Edit the behat.yml file at the root of your test directory to look like this:

default:
  autoload:
    '': Features/Bootstrap
  suites:
    test:
      paths:
        - %paths.base%/features
      contexts:
        - Features\Bootstrap\FeatureContext
        - Drupal\DrupalExtension\Context\DrupalContext
        - Drupal\DrupalExtension\Context\MinkContext
        - Drupal\DrupalExtension\Context\MessageContext
        - Drupal\DrupalExtension\Context\DrushContext
  extensions:
    Behat\MinkExtension:
      files_path: 'path_to_test_directory'
      base_url:  'https://www.example.com'
      sessions:
        default:
          goutte:
            guzzle_parameters:
              defaults:
                verify: false
        javascript:
          selenium2:
            browser: chrome

Behat comes with a default suite to test, suites are a way for Behat to know where to find and how to test your application against your features placed in features/ directory. To initialize the default suite execute the command:

$ vendor/bin/behat --init

To see more options you can use:

$ vendor/bin/behat -h

Behat has some available steps definitions by default, to list them use:

$ vendor/bin/behat -dl

Or this for a more detailed list

$ vendor/bin/behat -di

You could define some custom steps, If you want to learn and start defining some tests you should follow the Behat Documentation: Defining steps part.

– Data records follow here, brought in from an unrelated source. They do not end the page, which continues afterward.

-- ==== Sys2Proof/Machine/Faults.lean ====
section
/-! DEFINITION. The fault collector (15): escalation, records, fences, failing rows, the fatal state, acknowledgement and forcing;
residue checks (R375) and the lane remap (R128). -/

namespace Sys2Proof.Machine

/-! ## Units of a source (Table 15.1) -/

/-- A spawn lane: its cluster and lane. -/
def laneOf (k : Nat) : Option (Nat × Nat) := if k < 0x220 then some (k / 17, k % 17) else none

/-- A pad buffer or a pack unit with its scale file: the cluster, and whether it is the pad buffer. -/
def rowUnit (k : Nat) : Option (Nat × Bool) :=
  if k / 256 == 3 then some (k % 256, false) else if k / 256 == 4 && k % 8 == 0 then some (k % 256 / 8, true) else none

/-- Table 15.7: what fencing a source reaches. -/
inductive Reach where
  | lane (c l : Nat) | flick (c : Nat) | cluster (c : Nat) | port (p : Nat) | never
  deriving DecidableEq, Repr

/-- Table 15.7. -/
def reachOf (k : Nat) : Reach :=
  match k / 256 with
  | 0 | 1 | 2 => .lane (k / 17) (k % 17)
  | 3 => .cluster (k % 256)
  | 4 => if k % 8 == 3 then .flick (k % 256 / 8) else .cluster (k % 256 / 8)
  | 5 => .cluster (k % 256 / 2)
  | 6 => .port (k % 256 / 4)
  | _ => .never

/-- Table 15.3, last column. -/
def accessFences (a : Nat) : Bool := a == 0 || a == 2 || a == 3 || a == 0xB

/-! ## Fences (R362, Table 15.7) -/

/-- The active map uses the cluster and a plan is running or paused. -/
def clusterUsed (s : State) (c : Nat) : Bool :=
  (s.plan.mode == .running || s.plan.mode == .paused) && s.plan.map.contains c

/-- A cluster is fenced: its held tiles are poisoned, a remap in progress is abandoned (R371), the plan pauses (R244). -/
def fenceCluster (c : Nat) (s : State) : State :=
  let s := modCl c (fun cl => { cl with
    fenced := true, fenceKept := false, remapLane := none, tiles := cl.tiles.map (fun e => (e.1, e.2.hurt)) }) s
  if clusterUsed s c then { s with plan := { s.plan with fencePause := true } } else s

/-- R242: NO_STRETCH of the logical cluster that runs on c. -/
def noStretch (s : State) (c : Nat) : Bool :=
  match logicalOf s c with | some l => bitAt (obj s (key 0x2400 11)) l | none => false

/-- A lane is fenced (R128, R129, R131, R242). -/
def fenceLane (c l : Nat) (s : State) : State :=
  let cl := getCl s c
  let m := if bitAt cl.lanesFenced l then cl.lanesFenced else cl.lanesFenced + 2 ^ l
  let n := popcount 17 m
  let s := poisonLane c l (setCl c { cl with lanesFenced := m, remapLane := some l } s)
  if 3 ≤ n || (n == 2 && noStretch s c) then fenceCluster c s else s

/-- A link port is fenced: DOWN by R290, and there it stays. -/
def fencePort (p : Nat) (s : State) : State := loseLink p (modPort p (fun q => { q with fenced := true }) s)

/-- The effect of Table 15.7, and the source's FENCED bit. -/
def fenceSource (k : Nat) (s : State) : State :=
  let mark (s : State) : State := setSrc k { getSrc s k with fenced := true } s
  match reachOf k with
  | .lane c l => mark (fenceLane c l s)
  | .flick c => mark (modCl c (fun cl => { cl with flickFenced := true }) s)
  | .cluster c => mark (fenceCluster c s)
  | .port p => mark (fencePort p s)
  | .never => s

Now add this line at the end in your “require” block of the composer.json file:

"drupal/drupal-extension":"~3.0"

Then update:

$ composer.phar update

Now if you list the steps definitions you will notice that there are more than the first time, that is because Drupal Extension adds the basics and useful steps that a user will do in a Drupal site. Steps like:

  • “Given I am logged in as a user with the :role role(s)”. This Creates and authenticates a user with the given roles
  • “Given I run cron”. Runs cron
  • “Given I am viewing a/an :type (content )with the title :title. Creates content of the given type.
  • “Then I should see the error message( containing) :message” Checks if the current page contains the given set of error messages.

Installing PhantomJS

Is a headless WebKit scriptable with a JavaScript API. I recommend using PhantomJS because it works well with most javascript libraries.

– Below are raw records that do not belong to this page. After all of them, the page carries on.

/-- R315: one package slot of a full mirror: a package whose digest differs is written and measured; a slot that is empty at the authority
is emptied (log 183). -/
def storeSlot (slot : Nat) (p : Option Package) (s : State) : State :=
  match p with
  | none => removePackage slot s
  | some p =>
    if s.tests.packages.any (fun e => e.1 == slot && e.2.digest == p.digest) then sendMeasured slot p s else writePackage slot p s

/-! ## TWIN_AUTH (R305, R318, log 97) -/

/-- The TWIN_AUTH writes of this twin that wait for the value complete. -/
def completeAuth (v : Nat) (s : State) : State :=
  let mine (w : Waiting) : Bool := w.key == authKey && w.value == v
  finishWaiting mine 0 (forEach (s.dict.waiting.filter mine) (fun _ s => extendPresence authKey v s) s)

/-- The shared writes of this twin that wait for a generation: the former authority passed them no further. -/
def acceptOwn (s : State) : State :=
  forEach (s.dict.waiting.filter (fun w => w.gen.isNone && w.key != authKey)) (fun w s =>
    if twinDrives s then acceptShared w.key w.value false s else holdShared w.key w.value s) s

/-- The croak windows from a grant to the move: silence is declared before they are over (R309). -/
def authWindows : Nat := 16

/-- The holder grants authority: it moves at the end of a croak window that both twins know, if the other agrees. -/
def startAuth (v : Nat) (s : State) : State :=
  let w := s.clock.time / 10000 + authWindows
  sendTwin (.auth 1 v w) { s with twin := { s.twin with authPending := some v, authAt := w, authSure := false } }

/-- The holder that is written grants authority, the other twin asks for the grant. -/
def beginAuth (v : Nat) (s : State) : State := if s.twin.auth then startAuth v s else sendTwin (.auth 0 v 0) s

/-- The TWIN_AUTH writes that arrived while the twin port drove nothing (R443) go on. -/
def resumeAuth (s : State) : State :=
  forEach (s.dict.waiting.filter (fun w => w.key == authKey)) (fun w s =>
    if (w.value == ownIdx s) == s.twin.auth then completeAuth w.value s
    else if s.twin.silent || s.twin.authPending == some w.value then s else beginAuth w.value s) s

/-- One message of a TWIN_AUTH write: asked, granted, agreed, confirmed. -/
def authStep (n v w : Nat) (s : State) : State :=
  let open_ := s.twin.authPending == some v && !authMoved s v
  if n == 0 then whenS (s.twin.auth && v != ownIdx s && !open_) s (startAuth v)
  else if n == 1 then whenS (!s.twin.auth && v == ownIdx s) s fun s =>
    sendTwin (.auth 2 v w) { s with twin := { s.twin with authPending := some v, authAt := w, authSure := false } }
  else if n == 2 then whenS (s.twin.auth && open_) s fun s =>
    sendTwin (.auth 3 v w) { s with twin := { s.twin with authSure := true } }
  else whenS (!s.twin.auth && open_) s fun s => { s with twin := { s.twin with authSure := true } }

/-- R305: at the end of the agreed window authority moves, at both twins at once; a write that the other has not agreed to is abandoned. -/
def endAuthWindow (s : State) : State :=
  match s.twin.authPending with
  | none => s
  | some v =>
    if authMoved s v || decide (s.clock.time / 10000 < s.twin.authAt) then s
    else if s.twin.authSure then
      let s := moveAuth v s
      completeAuth v (if s.twin.auth then acceptOwn s else s)
    else abandonAuth s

Node and npm Installation in linux:

$ sudo apt-get install nodejs
$ sudo apt-get install nodejs-legacy
$ sudo apt-get install npm
$ sudo apt-get update

Node and npm Installation in OSX:

$ brew install node

Check the successful installation and their version

$ node -v
$ npm -v

Now install PhantomJS

$ npm install phantomjs

Edit your behat.yml config file and change your selenium2 browser for PhantomJS

javascript:
  selenium2:
    browser: phantomjs

Now apply that config:

$ vendor/bin/behat --config custom-config.yml

To check the installation and its version run:

$ node_modules/phantomjs/bin/phantomjs -v

You can also check the options available by running:

$ node_modules/phantomjs/bin/phantomjs -h

before running your test, in another console tab, run PhantomJS with these options:

$ node_modules/phantomjs/bin/phantomjs --webdriver=4444 debug=true

If the site to test has SSL Certificate, add the options “-ssl-protocol=any –ignore-ssl-errors=true” to that line in order to avoid issues during the test.

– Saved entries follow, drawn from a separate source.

/-- The commands of the datapath touch the datapath alone; a queue's read may find a row of the queue failing as well (R367), and one of a
queue of requests, reports, frames or commands may find a packet of the dictionary path bad (R333). -/
def Obligations.DatapathFrame : Prop :=
  (∀ (q : BitVec 9) (flips : List (BitVec 72)) (word : Option (BitVec 72)) (s t : State), exec (.queueRead q flips word) s = .next t →
    RequestQueueFrame s t ∧ (q.toNat < 0xB0 → QueueReadFrame s t))
  ∧ (∀ (i : Instr) (s t : State),
    (match i with
      | .nop _ | .waitt _ _ | .waitd _ _ _ | .sig _ _ | .loop _ _ _ | .xop _ _ _ _ | .gate _ _ _ _ | .dmark _ _ _ _
      | .fetch _ _ _ _ _ _ | .xpw _ _ _ _ _ _ _ _ _ _ | .xpa _ _ _ _ _ _ _ _ | .flick _ _ _ _ _ _ _ _ | .topen _ _ _ _
      | .pack _ _ _ _ _ _ _ _ _ _ | .svec _ _ _ | .save _ _ _ | .restore _ _ _ _ | .scsave _ _ _ | .screst _ _ _
      | .send _ _ _ _ _ _ | .recv _ _ _ _ _ _ | .chorus _ _ _ _ _ _ | .latePoisonNotice _ _ _ _ | .partialResult _ _
      | .spadRmwReturn _ _ _ | .tileDrainReady _ _ _ | .tileRelease _ _ | .producerVerdict _ _ | .flickMaskRelease _ _
      | .flickVerifyResult _ _ _ | .fabricReadResponse _ _ _ | .fabricWriteDone _ | .eaDone _ _
      | .chorusCombine _ | .ceilingEnd _ | .laneRemap _ | .verdictOnlySend _ => True
      | .residueCheckFail site _ => site ≠ .dictionary
      | _ => False) →
    exec i s = .next t → DatapathOnly s t)

/-! ## Control instructions -/

/-- NOP, WAITT, WAITD, XOP, GATE and DMARK (R225, R227, R230, R231): each issues at its tick, goes on to the next word, and changes
the registers it names; the prefixes of the word before are spent. All else is as before.
Completes: NOP, WAITT, WAITD, XOP, GATE, DMARK. -/
def Obligations.ControlInstructions : Prop :=
  ∀ (q : BitVec 6) (s : State) (T : BitVec 28) (db : BitVec 6) (V : BitVec 16) (reg : BitVec 2) (add : Bool) (v : BitVec 20)
    (x : BitVec 2) (pass : BitVec 4) (n : BitVec 13) (ds : BitVec 6) (ord : BitVec 20),
    ∀ i ∈ [Instr.nop q, .waitt q T, .waitd q db V, .xop q reg add v, .gate q x pass n, .dmark q x ds ord], Issues i q s →
      ∃ t, exec i s = .next t ∧ (let a := getSeq s q.toNat
        let b := getSeq t q.toNat
        t = { s with seqs := t.seqs, objs := t.objs } ∧ OnlySeq q.toNat s t ∧ OnlyObjects [slipKey q.toNat] s t
        ∧ Advanced (slipKey q.toNat) (lateBy s q.toNat .free) s t
        ∧ b.lastIssue = max (plannedAt s q.toNat .free) (s.clock.tick - a.start)
        ∧ (b.pc, b.loops) = advancePc a.pc a.loops
        ∧ b.waitTarget = (if i = .waitt q T then some T.toNat else none)
        ∧ b.waitBell = (if i = .waitd q db V then some (db.toNat, V.toNat) else none)
        ∧ b.gate = (if i = .gate q x pass n then some (pass.toNat, effective a x 13 n.toNat) else none)
        ∧ b.dmark = (if i = .dmark q x ds ord then some (ds.toNat, effective a x 20 ord.toNat) else none)
        ∧ b.x1 = (if i = .xop q reg add v ∧ reg = 1 then (if add then a.x1 + v else v) else a.x1)
        ∧ b.x2 = (if i = .xop q reg add v ∧ reg = 2 then (if add then a.x2 + v else v) else a.x2)
        ∧ b.x3 = (if i = .xop q reg add v ∧ reg = 3 then (if add then a.x3 + v else v) else a.x3)
        ∧ b = { a with pc := b.pc, loops := b.loops, lastTick := b.lastTick, lastIssue := b.lastIssue, waitTarget := b.waitTarget
                       waitBell := b.waitBell, waitUnit := none, gate := b.gate, dmark := b.dmark, x1 := b.x1, x2 := b.x2, x3 := b.x3 })

/-- LOOP opens a loop over the L words that follow it (R232), and END ends the slot program and every open loop, a completion record
falling due where the slot's CPL is set (R225, R239, R246); of a test entry the tick is kept (R240).
Completes: LOOP, END. -/
def Obligations.LoopAndEnd : Prop :=
  (∀ (q : BitVec 6) (n : BitVec 16) (l : BitVec 13) (s : State), Issues (.loop q n l) q s →
    ∃ t, exec (.loop q n l) s = .next t ∧ (t = { s with seqs := t.seqs, objs := t.objs } ∧ OnlySeq q.toNat s t ∧ OnlyObjects [slipKey q.toNat] s t
      ∧ (getSeq t q.toNat).pc = (getSeq s q.toNat).pc + 1
      ∧ (getSeq t q.toNat).loops =
          { first := (getSeq s q.toNat).pc + 1, last := (getSeq s q.toNat).pc + l.toNat, left := n.toNat } :: (getSeq s q.toNat).loops))
  ∧ (∀ (q : BitVec 6) (s : State), Issues (.endProg q) q s →
    ∃ t, exec (.endProg q) s = .next t ∧ (let a := getSeq s q.toNat
      t = { s with seqs := t.seqs, objs := t.objs, dict := t.dict, out := t.out } ∧ OnlySeq q.toNat s t
      ∧ (getSeq t q.toNat).running = false ∧ (getSeq t q.toNat).loops = []
      ∧ (getSeq t q.toNat).ended = a.ended ++ (if slotCpl (slotBits s q.toNat) && slotKind (slotBits s q.toNat) == 0 then
          [{ stream := slotStream (slotBits s q.toNat), tenant := slotTenant (slotBits s q.toNat), firstOp := a.firstOp, upTo := a.nextOp
             overrun := a.overrun, inFrame := a.inFrame, yielded := a.yielded }]
          else [])
      ∧ (getSeq t q.toNat).testEnds = (if slotKind (slotBits s q.toNat) = 1 then s.clock.tick :: a.testEnds else a.testEnds)))

/-- SIG (R231): with every earlier operation of the slot complete the doorbell counts one more, saturating; with one outstanding
it stays, and the SIG waits. STEP (R95, R138): the scale file of every cluster takes its step boundary, and the digest interval
counts one step more.
Completes: SIG, STEP. -/
def Obligations.SigAndStep : Prop :=
  (
    ∀ (q db : BitVec 6) (s : State), Issues (.sig q db) q s → (getSeq s q.toNat).sigs = [] →
      ∃ t, exec (.sig q db) s = .next t ∧ (let a := getSeq s q.toNat
        let waits := a.ops.any (fun o => a.firstOp ≤ o.1 && o.1 < a.nextOp)
        t = { s with seqs := t.seqs, objs := t.objs, plan := { s.plan with bells := t.plan.bells } } ∧ OnlySeq q.toNat s t
        ∧ OnlyObjects [slipKey q.toNat] s t ∧ IssuedFrom q.toNat .free s t
        ∧ (∀ b, tget 0 t.plan.bells b = if b = db.toNat ∧ waits = false then min (tget 0 s.plan.bells b + 1) 65535 else tget 0 s.plan.bells b)
        ∧ (getSeq t q.toNat).sigs = (if waits then [(db.toNat, a.firstOp, a.nextOp)] else [])))
  ∧ (
    ∀ (q : BitVec 6) (s : State), Issues (.step q) q s →
      ∃ t, exec (.step q) s = .next t ∧ (t = { s with seqs := t.seqs, objs := t.objs, clusters := t.clusters, plan := { s.plan with digestSteps := s.plan.digestSteps + 1 } }
        ∧ OnlySeq q.toNat s t ∧ IssuedFrom q.toNat .free s t
        ∧ (∀ c, c < nClusters s.hw → getCl t c = { getCl s c with scale := (fileBoundary (scaleCfg s) (getCl s c).scale).1 }
            ∧ Advanced (key 0x4012 (c + 1)) (fileBoundary (scaleCfg s) (getCl s c).scale).2 s t)
        ∧ (∀ c, nClusters s.hw ≤ c → getCl t c = getCl s c)))

/-! ## Instructions of a cluster -/

/-- FETCH (R225, R230, R254): one whose neuron GATE skips moves nothing and counts the bytes not fetched; one whose containers are all
permitted and not withheld makes one fabric read for each, in container order: outstanding until its response, at most 512 at a time, the
others waiting behind them (R437). Completes: FETCH. -/
def Obligations.FetchReads : Prop :=
  ∀ (q : BitVec 6) (x : BitVec 2) (desc : BitVec 12) (off : BitVec 20) (slot : BitVec 14) (cnt : BitVec 10) (s : State),
    Issues (.fetch q x desc off slot cnt) q s →
      let c := q.toNat
      let g := gateOf s c
      let a := altUse s desc.toNat (effective (getSeq s c) x 20 off.toNat) (cnt.toNat + 1)
      let d := tensorOf s a.1
      let b := slotBits s c
      let e := regionEntry s (tdRgn d)
      (g.skip = true → ∃ t, exec (.fetch q x desc off slot cnt) s = .next t ∧ (t = { s with seqs := t.seqs, objs := t.objs } ∧ OnlySeq c s t ∧ OnlyObjects [slipKey c, key 0x5180 10] s t
        ∧ IssuedFrom c .fr s t ∧ Advanced (key 0x5180 10) (256 * a.2.2.1) s t))
      ∧ (g.skip = false →
        (∀ k, k < a.2.2.1 → ∃ stk w, tensorAccess s d (a.2.1 + k) (some (slotTenant b)) true false = .ok stk w
          ∧ (slotKind b = 1 ∨ rgDie e = true ∨ withholdCause s (slotClass b) stk = none)) →
        ∃ t, exec (.fetch q x desc off slot cnt) s = .next t ∧ (t = { s with seqs := t.seqs, objs := t.objs, clusters := t.clusters, out := t.out } ∧ OnlySeq c s t ∧ OnlyCluster c s t
          ∧ IssuedFrom c .fr s t
          ∧ getCl t c = { getCl s c with reads := (getCl t c).reads, readWait := (getCl t c).readWait }
          ∧ Requested c ((List.range a.2.2.1).map (fun k =>
              { use := .pad (runSlot (effective (getSeq s c) x 14 slot.toNat) k), addr := tdAddr d (a.2.1 + k), priv := rgPriv e,
                by_ := { q := c, op := (getSeq s c).nextOp }, stream := slotStream b, tenant := slotTenant b })) s t
          ∧ t.out.length = s.out.length + min a.2.2.1 (512 - (getCl s c).reads.length)))

/-- XPW and XPA (R122, R185, R187): a gated expansion of a skipped neuron with no verification due drives nothing, and changes its cluster
only where it marks its tile PREDICTED; any other that needs nothing now that a transfer is still filling (R30: the container of its first
E0, its tile's restore, its scale entries) issues, and the delivery sequence numbers of its cluster move on by one for each delivery it
drives. Where a later container of its run has still to come, or the lanes have other work to do first, its work waits in the lanes, in
order of issue. Completes: XPW, XPA. -/
def Obligations.Expansions : Prop :=
  (∀ (q : BitVec 6) (x : BitVec 2) (desc : BitVec 12) (slot : BitVec 14) (cnt : BitVec 10) (tile : BitVec 3) (path : BitVec 2)
      (tr kr : Bool) (col0 : BitVec 12) (s : State), Issues (.xpw q x desc slot cnt tile path tr kr col0) q s →
    ((gateOf s q.toNat).skip = true → gateVerify s q.toNat = none →
      ∃ t, exec (.xpw q x desc slot cnt tile path tr kr col0) s = .next t ∧ SkippedExpansion q.toNat tile.toNat s t)
    ∧ (let needs := laneNeeds s q.toNat (effective (getSeq s q.toNat) x 14 slot.toNat) (cnt.toNat + 1) (tdFormat (tensorOf s desc.toNat)) 0
      neededNow s needs = false → tileAwaited (getCl s q.toNat) tile.toNat = false →
      ∃ t, exec (.xpw q x desc slot cnt tile path tr kr col0) s = .next t ∧ (DatapathOnly s t ∧ OnlySeq q.toNat s t ∧ OnlyCluster q.toNat s t ∧ IssuedFrom q.toNat .ln s t ∧ Delivered q.toNat s t
        ∧ ((gateOf s q.toNat).skip = false → LanesTake q.toNat 0x11 needs s t))))
  ∧ (∀ (q : BitVec 6) (x : BitVec 2) (desc : BitVec 12) (slot : BitVec 14) (cnt : BitVec 10) (tile : BitVec 3) (row : BitVec 4)
      (dest : BitVec 2) (s : State), Issues (.xpa q x desc slot cnt tile row dest) q s →
    ((gateOf s q.toNat).skip = true → gateVerify s q.toNat = none →
      ∃ t, exec (.xpa q x desc slot cnt tile row dest) s = .next t ∧ SkippedExpansion q.toNat tile.toNat s t)
    ∧ (let a := altUse s desc.toNat 0 (cnt.toNat + 1)
      let slot0 := effective (getSeq s q.toNat) x 14 slot.toNat
      let needs := laneNeeds s q.toNat slot0 a.2.2.1 (tdFormat (tensorOf s a.1)) 0
      neededNow s needs = false → tileAwaited (getCl s q.toNat) tile.toNat = false →
      entriesNeeded (getCl s q.toNat) (tensorOf s a.1) slot0 a.2.2.1 = false →
      ∃ t, exec (.xpa q x desc slot cnt tile row dest) s = .next t ∧ (DatapathOnly s t ∧ OnlySeq q.toNat s t ∧ OnlyCluster q.toNat s t ∧ IssuedFrom q.toNat .ln s t ∧ Delivered q.toNat s t
        ∧ ((gateOf s q.toNat).skip = false → LanesTake q.toNat 0x12 needs s t))))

Simple scenario example using Drupal Extension

Edit your FeatureContext class inside features directory to extends from the RawDrupalContext class in order to use all the Drupal Extension features.
Then edit your *.feature file or make a new one with that extension and create a simple scenario for testing:

Feature: Content Management
 When I log into the website
 As an administrator
 I should be able to create, edit, and delete page content

 Scenario: An administrative user should be able create page content
 Given I am logged in as a user with the "administrator" role
 When I go to "node/add/page"
 Then I should not see "Access denied"

Save and execute Behat:

$ vendor/bin/behat

The output should look like this:

It says that 1 scenario had been tested and passed also says that 3 steps where tested and passed too. Then the duration of the test.

At this point, after this simple testing you may noticed that the installation is good and everything works. Now you have all you need to test a Drupal site with Behat. Start defining some more steps!